What's happening Husky, haven't heard from you in a while


----------



## katfish (Apr 7, 2004)

> im still looking for the ohio state record channel catfish picture


Husky

I am trying to get you one.
The channel cats just won't cooperate


----------



## catking (Apr 5, 2004)

Gusmatic of this site holds the state record. Maybe he will chime in. I've seen the pic of the world record and it does look " diffrent " But it certainly is NOT a flathead and there were zero blue cats down there at that time. They werre not introduced until 1967 , so it is a channel cat  . Hey 'Nasty !!!.........THE CATKING !!!


----------



## flathunter (Apr 5, 2004)

I think I will catch the world record Flathead this year, and show you guys the pic.  

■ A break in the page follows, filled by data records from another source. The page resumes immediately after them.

/-- Objects 1000 to 1F10. -/
def objRows0 : List ObjRow := [
  { index := 0x1000, sub := 1, type := .bool, access := .ro, cls := .st, block := 0, reg := fun _ _ => Obj.OD_ENABLE },
  { index := 0x1000, sub := 2, type := .u32, access := .sq, range := (.sticky 0x1F), cls := .clear, block := 0,
    reg := fun _ _ => Obj.OD_STATUS, read := some (fun s _ _ => State.odStatus s) },
  { index := 0x1000, sub := 3, type := .u32, access := .ro, cls := .st, block := 0,
    reg := fun _ _ => Obj.OD_LAST_IGNORED },
  { index := 0x1010, sub := 1, type := .string, access := .ro, cls := .ident, block := 1,
    reg := fun _ _ => Obj.ID_VENDOR, size := 255, content := some (fun _ _ _ => text "Gelnar Timing Systems") },
  { index := 0x1010, sub := 2, type := .string, access := .ro, cls := .ident, block := 1,
    reg := fun _ _ => Obj.ID_PRODUCT, size := 255, content := some (fun _ _ _ => text "LXA4810") },
  { index := 0x1010, sub := 3, type := .u8, access := .ro, cls := .ident, block := 1, reg := fun _ _ => Obj.ID_STEPPING },
  { index := 0x1010, sub := 4, type := .string, access := .ro, cls := .ident, block := 1,
    reg := fun _ _ => Obj.ID_SERIAL, size := 16, content := some (fun _ _ _ => Config.idSerial) },
  { index := 0x1010, sub := 5, type := .u64, access := .ro, cls := .ident, block := 1, reg := fun _ _ => Obj.ID_EUI64 },
  { index := 0x1010, sub := 6, type := .u64, access := .ro, cls := .ident, block := 1, reg := fun _ _ => Obj.ID_MAC_BASE },
  { index := 0x1010, sub := 7, type := .u32, access := .ro, cls := .ident, block := 1, reg := fun _ _ => Obj.ID_DICT_VER },
  { index := 0x1030, sub := 1, type := .u8, access := .rw, range := (.span 0 3), cls := .lock, block := 1,
    reg := fun _ _ => Obj.BAR0_ROLE },
  { index := 0x1040, sub := 1, type := .domain, access := .ro, cls := .ident, block := 1,
    reg := fun _ _ => Obj.ID_PUBKEY, size := 64, content := some (fun s _ _ => s.pubKey) },
  { index := 0x1040, sub := 2, type := .string, access := .rw, cls := .csr, block := 1,
    reg := fun _ _ => Obj.ID_CSR_SUBJECT, size := 64, varying := true, fill := some (fun s _ b => s.writeSubject b) },
  { index := 0x1040, sub := 3, type := .domain, access := .ro, cls := .ident, block := 1, reg := fun _ _ => Obj.ID_CSR,
    size := 1024, varying := true, content := some (fun s _ _ => s.csrRead) },
  { index := 0x1040, sub := 4, type := .domain, access := .rw, cls := .cert, block := 1, reg := fun _ _ => Obj.ID_CERT,
    size := 2048, varying := true },
  { index := 0x1040, sub := 5, type := .domain, access := .wo, cls := .challenge, block := 1,
    reg := fun _ _ => Obj.ID_CHALLENGE, size := 32, content0 := List.replicate 32 0,
    fill := some (fun s _ b => s.writeChallenge b) },
  { index := 0x1040, sub := 6, type := .domain, access := .ro, cls := .ident, block := 1,
    reg := fun _ _ => Obj.ID_ATTEST, size := 64, content0 := List.replicate 64 0, content := some (fun s _ _ => s.attestRead) },
  { index := 0x1040, sub := 7, type := .domain, access := .ro, cls := .ident, block := 1,
    reg := fun _ _ => Obj.KS_BOOT_NONCE, size := 16, content0 := List.replicate 16 0 },
  { index := 0x1050, sub := 1, type := .domain, access := .wo, cls := .prov, block := 1,
    reg := fun _ _ => Obj.PROV_EPHEM, size := 64, content0 := List.replicate 64 0 },
  { index := 0x1050, sub := 2, type := .domain, access := .wo, cls := .prov, block := 1,
    reg := fun _ _ => Obj.PROV_WRAPPED, size := 40, content0 := List.replicate 40 0 },
  { index := 0x1050, sub := 3, type := .u8, access := .wo, range := (.span 1 1), cls := .prov, block := 1,
    reg := fun _ _ => Obj.PROV_CMD, write := some (fun s _ _ _ => s.install) },
  { index := 0x1050, sub := 4, type := .u8, access := .ro, cls := .prov, block := 1, reg := fun _ _ => Obj.PROV_RESULT },
  { index := 0x1100, sub := 1, type := .u8, access := .ro, cls := .st, block := 1, reg := fun _ _ => Obj.MODE_CURRENT },
  { index := 0x1100, sub := 2, type := .u8, access := .ro, cls := .st, block := 1, reg := fun _ _ => Obj.MODE_PREVIOUS },
  { index := 0x1100, sub := 3, type := .u8, access := .ro, cls := .st, block := 1, reg := fun _ _ => Obj.MODE_REASON },
  { index := 0x1100, sub := 4, type := .time80, access := .ro, cls := .st, block := 1, reg := fun _ _ => Obj.MODE_SINCE },
  { index := 0x1100, sub := 6, type := .u32, access := .rw, range := (.span 1 3600), cls := .cfg, block := 1,
    reg := fun _ _ => Obj.MODE_LOCK_DWELL },
  { index := 0x1100, sub := 7, type := .u8, access := .rw, range := (.span 0 15), cls := .cfg, block := 1,
    reg := fun _ _ => Obj.MODE_CLASS_MIN },
  { index := 0x1120, sub := 1, type := .u16, access := .rw, range := (.word 0xF8 []), cls := .cfg, block := 1,
    reg := fun _ _ => Obj.SVC_OUT_MODES, write := some (fun s _ _ v => s.masked Obj.SVC_OUT_MODES v) },
  { index := 0x1120, sub := 2, type := .u16, access := .rw, range := (.word 0xF8 []), cls := .cfg, block := 1,
    reg := fun _ _ => Obj.SVC_PKT_MODES },
  { index := 0x1210, sub := 1, subs := 2, type := .domain, access := .ro, cls := .st, block := 0,
    reg := fun _ i => Obj.SUB_LIST i, size := 128, content := some (fun s _ i => s.subList i) },
  { index := 0x1210, sub := 3, type := .domain, access := .ro, cls := .st, block := 0,
    reg := fun _ _ => Obj.SUB_LIST 2, size := 64, content := some (fun s _ _ => s.subList 2) },
  { index := 0x1300, sub := 1, type := .u32, access := .sq, range := (.sticky 0xC), cls := .clear, block := 1,
    reg := fun _ _ => Obj.SAG_STATUS },
  { index := 0x1E00, sub := 1, subs := 7, type := .bool, access := .rw, cls := .lock, block := 1,
    reg := fun _ i => Obj.LOCK i, read := some (fun s _ i => flag (s.locked (i + 1))),
    write := some (fun s _ i v => s.setLock i v) },
  { index := 0x1F00, sub := 1, type := .bool, access := .wo, range := (.span 1 1), cls := .oper, block := 10,
    reg := fun _ _ => Obj.SNAP_NOW, write := some (fun s _ _ _ => s.snapNow) },
  { index := 0x1F00, sub := 2, type := .time80, access := .rw, cls := .oper, block := 10, reg := fun _ _ => Obj.SNAP_AT,
    write := some (fun s _ _ v => s.setSnapAt v.toNat) },
  { index := 0x1F00, sub := 3, type := .bool, access := .rw, cls := .cfg, block := 10, reg := fun _ _ => Obj.SNAP_EVERY },
  { index := 0x1F00, sub := 4, type := .time80, access := .ro, cls := .st, block := 10, reg := fun _ _ => Obj.SNAP_TAKEN },
  { index := 0x1F00, sub := 5, type := .u32, access := .ro, cls := .st, block := 10, reg := fun _ _ => Obj.SNAP_SEQ },
  { index := 0x1F00, sub := 6, type := .u32, access := .sq, range := (.sticky 0x13), cls := .clear, block := 10,
    reg := fun _ _ => Obj.SNAP_STATUS, read := some (fun s _ _ => State.snapStatus s) },
  { index := 0x1F10, sub := 1, type := .u32, access := .wo, cls := .rwl, block := 1, reg := fun _ _ => Obj.SOFT_RESET,
    write := some (fun s _ _ v => s.softReset v.toNat) }]
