-- ==== Sys2Proof/Machine/Gop.lean ====
section
/-! DEFINITION. Dictionary requests: the checks of Table 15-7 in their order, what each operation reads and writes, the
requests that wait, and writes through BAR0 (R356 to R374). -/

namespace Sys2Proof.Machine

/-! The object of a request. -/

/-- The number of the object at (`index`, `sub`) in a row; none where the row does not hold it. -/
def ObjRow.number? (r : ObjRow) (index sub : Nat) : Option Nat :=
  if r.index ≤ index ∧ index < r.index + r.indices ∧ r.sub ≤ sub ∧ sub < r.sub + r.subs then
    some ((index - r.index) * r.subs + (sub - r.sub))
  else none

/-- An object as it was addressed: its row, its number there, and the index and sub-index of the request. -/
structure Target where
  row : ObjRow
  number : Nat
  index : Nat
  sub : Nat

/-- The first row that holds (`index`, `sub`). -/
def findRow (index sub : Nat) : List ObjRow → Option (ObjRow × Nat)
  | [] => none
  | r :: rs => match r.number? index sub with
    | some i => some (r, i)
    | none => findRow index sub rs

/-- The channel object that a capture view names (R69, Table 3-13); any other object is itself. -/
def viewed (index sub : Nat) : Nat × Nat :=
  if [0x6010, 0x6020, 0x6030, 0x6040, 0x6050, 0x6060, 0x6070, 0x6080].contains index && decide (1 ≤ sub ∧ sub ≤ 32) then
    (index - 0x3000, sub + 12)
  else (index, sub)

/-- The object of a request; the objects of rings 25 to 31 do not exist (R381), nor those of a source that is not implemented
(R403). -/
def findObject (index sub : Nat) : Option Target :=
  let v := viewed index sub
  match findRow v.1 v.2 objTable with
  | none => none
  | some (r, i) =>
    if r.index / 4096 = 0xE ∧ r.subs = 64 ∧ 25 ≤ i ∧ i ≤ 31 then none
    else if (r.index = 0xD100 ∨ r.index = 0xD110) ∧ implementedSource i = false then none
    else some { row := r, number := i, index := index, sub := sub }

/-- The key that LAST_IGNORED records: the index and sub-index through which a write was made (R69). -/
def Target.key (o : Target) : Nat := o.index * 256 + o.sub

/-! Rights (R12, R13, R47, R369). -/

/-- In FACTORY every object is reached by every request, with whatever role (R13, R43, Table 2-5). -/
def State.factoryRight (s : State) : Bool := s.mode == Mode.FACTORY

/-- The role may read the object. -/
def State.mayRead (s : State) (o : Target) (role : Role) : Bool :=
  s.reaches o.row.cls && (readRoles o.row.cls role || s.factoryRight)

/-- The role may write the object, and no lock bit guards it; COMMIT and FW_SVN_COMMIT complete with LOCKED in FW_UPD_RESULT (R322,
Table 15-9). -/
def State.mayWrite (s : State) (o : Target) (role : Role) (octets : List Octet) : Bool :=
  s.reaches o.row.cls && (s.writeRoles o.row.cls role || s.factoryRight) &&
    !(o.row.lock != 0 && s.locked o.row.lock && !(o.index == 0xB810 && o.sub == 2 && octets == [2]) &&
      !(o.index == 0xB800 && o.sub == 4 && octets == [1]))

/-! Status codes (Table 15-6). -/

namespace AckCode
abbrev OK : Nat := 0
abbrev CFG_IGNORED : Nat := 1
abbrev RANGE : Nat := 2
abbrev LENGTH : Nat := 3
abbrev TRUNCATED : Nat := 4
abbrev SUB_FULL : Nat := 5
abbrev STALE : Nat := 6
end AckCode

/-! Writes (Table 0-4, R47, R361, R366, R367). -/

/-- A write is out of range (Table 15-7, step 6); the timescale's snapshot objects have a bit of their own (Table 6-4). -/
def State.reject (s : State) (o : Target) : State :=
  if o.index = 0x1F00 then (s.stick Obj.SNAP_STATUS 4).wrN Obj.TS_LAST_IGNORED (ignoredWord o.key 1)
  else s.rangeReject o.row.block o.key

/-- The object's owning ENABLE is 1. -/
def State.enabled (s : State) (o : Target) : Bool :=
  match o.row.enable with | some f => s.rdB (f o.number) | none => false

/-- The status clear of R367 and its status; a clear of a source's LATCHED bit ends its count of raises (R405). -/
def State.clearSticky (s : State) (o : Target) (mask : Nat) (v : Int) : State × Nat :=
  let r := o.row.reg 0 o.number
  match sqClear mask (s.rdN r) v.toNat with
  | none => (s, AckCode.STALE)
  | some w => (s.wrN r (if 0xD110 ≤ o.row.index ∧ o.row.index ≤ 0xD115 ∧ bitOn w 0 = false then setBitsAt w 8 8 0 else w), AckCode.OK)

/-- What the checks of step 6 make of a value: a state and a status, or the value that is executed at step 7. -/
inductive WriteVerdict
  | done (s : State) (status : Nat)
  | run (v : Int)

/-- A value for a scalar object, judged (Table 15-7, step 6). RO ignores it silently (Table 0-4). -/
def State.judgeWrite (s : State) (o : Target) (v : Option Int) : WriteVerdict :=
  if o.row.access = .ro then .done s AckCode.OK
  else match v with
    | none => .done (s.reject o) AckCode.RANGE
    | some v => match o.row.range with
      | .sticky mask => let c := s.clearSticky o mask v; .done c.1 c.2
      | _ =>
        if !s.inRange o.row o.number v then .done (s.reject o) AckCode.RANGE
        else if o.row.access = .rwd && s.enabled o then .done (s.cfgIgnored o.row.block o.key) AckCode.CFG_IGNORED
        else .run (s.kept o.row o.number v)

/-- The register of an object, as the link reaches it. -/
def Target.at (o : Target) (l : Link) : Reg := o.row.reg (linkCode l) o.number

/-- A value takes effect (Table 15-7, step 7), unless a write of the same cycle over a later link has set the object's (R366). -/
def State.put' (s : State) (w : WriteFrom) (o : Target) (v : Int) : State :=
  if o.row.access != .wo && s.overtaken w.link (o.at w.link) then s
  else match o.row.write with
  | some f => (f s w o.number v).byHost w.link (o.at w.link)
  | none => if o.row.access = .wo then s else (s.wr (o.at w.link) v).byHost w.link (o.at w.link)

/-- The write that an effect has refused, with RANGE_REJECT set for its object: the object does not hold the value. -/
def State.refusedBy (s t : State) (w : WriteFrom) (o : Target) (v : Int) : Bool :=
  let b := blockStatus o.row.block
  seqOf (s.rdN b.1) != seqOf (t.rdN b.1) && t.rdN b.2.1 == ignoredWord (o.row.reg 0 o.number).key 1 &&
    (o.row.type != .bool || t.rd (o.row.reg (linkCode w.link) o.number) != v)

/-- The reply goes out before the effect: a reset (Table 2-6, R358), a command on a role key, whose IMPORT is answered under the old
key (R365), and the field port that the request came over going off (R246). -/
def replyFirst (w : WriteFrom) (o : Target) (v : Int) : Bool :=
  o.row.index == 0x1F10 || (decide (0xB104 ≤ o.index ∧ o.index ≤ 0xB107) && o.sub == 6) || (o.row.reg 0 o.number == Obj.FP_EN o.number && v == 0 &&
    (w.link == if o.number = 0 then .fp0 else .fp1))

/-- The effect of such a write, once its reply has gone: over PCIe that is so already; over a field port the port's own stop
and a block reset wait for the frame (R246, R358). -/
def State.putReplied (s : State) (w : WriteFrom) (o : Target) (v : Int) : State :=
  let f := linkCode w.link
  if w.link = .pcie ∨ (s.fp f).tx = [] then s.put' w o v
  else if o.row.reg 0 o.number = Obj.BLOCK_RESET then s.afterReply f (.reset v.toNat)
  else if o.row.reg 0 o.number = Obj.FP_EN o.number then s.afterReply f .stop
  else s.put' w o v

/-- The content of a STRING or DOMAIN after `fit` is written at `off`: what varies in length starts anew at 0, and
the blocks of a firmware image each stand alone (R322). -/
def newContent (o : Target) (old : List Octet) (off : Nat) (fit : List Octet) : List Octet :=
  if !o.row.varying then overlay (padTo o.row.size old) off fit
  else if off = 0 ∨ o.row.index = 0xB810 then fit
  else padTo off old ++ (fit ++ old.drop (off + fit.length))

/-- A write of octets into a STRING or DOMAIN at `off`: its state, status and count (R361). -/
def State.writeContent (s : State) (w : WriteFrom) (o : Target) (off : Nat) (octets : List Octet) : State × Nat × Nat :=
  let fit := octets.take (o.row.size - off)
  let status := if fit.length < octets.length then AckCode.TRUNCATED else AckCode.OK
  let r := o.row.reg (linkCode w.link) o.number
  if o.row.access = .ro then (s, AckCode.OK, fit.length)
  else if fit = [] ∧ o.row.type ≠ .string then (s, status, 0)
  else
    let new := newContent o (s.contentOf o.row w.link o.number) off fit
    if !contentGood o.row new then (s.reject o, AckCode.RANGE, 0)
    else if o.row.access = .rwd && s.enabled o then (s.cfgIgnored o.row.block o.key, AckCode.CFG_IGNORED, 0)
    else if s.overtaken w.link r then (s, status, fit.length)
    else ((match o.row.fill with | some f => f s o.number new | none => s.wrBlob o.row.content0 r new).byHost w.link r, status,
      fit.length)

/-! Replies and waits. -/

/-- The ACK of a request, with its status and payload; a write through BAR0 has none. -/
def State.answer (s : State) (h : Held) (status : Nat) (payload : List Octet) : State :=
  if h.op = 0 then s
  else s.reply h.req h.desc { status := status, op := h.op, index := h.req.index.toNat, sub := h.req.sub.toNat, payload := payload }

/-- Where a request's writes come from. -/
def Held.source (h : Held) : WriteFrom := { link := h.req.link, descs := h.req.descs }

/-- The longest payload of a link (R360). -/
def payloadMax (l : Link) : Nat := if l = .pcie then 4096 else 1456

HA!, I will be lucky to catch a 10-lber


----------



## husky hooker (Apr 6, 2004)

i hear ya robbie,hope to see ya this year....hi nasty long time..congrats on wedding.see ya at jims


----------



## FISHNASTY (Oct 19, 2004)

Hey, see ya'll at Corey's this year, I'm that guy always getting a some cash at the end. heheheh. I'll bring ya the state record channel in may, then post the pic on here.
Nasty


----------



## catking (Apr 5, 2004)

This sounds familiar.............  .............. THE CATKING !!!


----------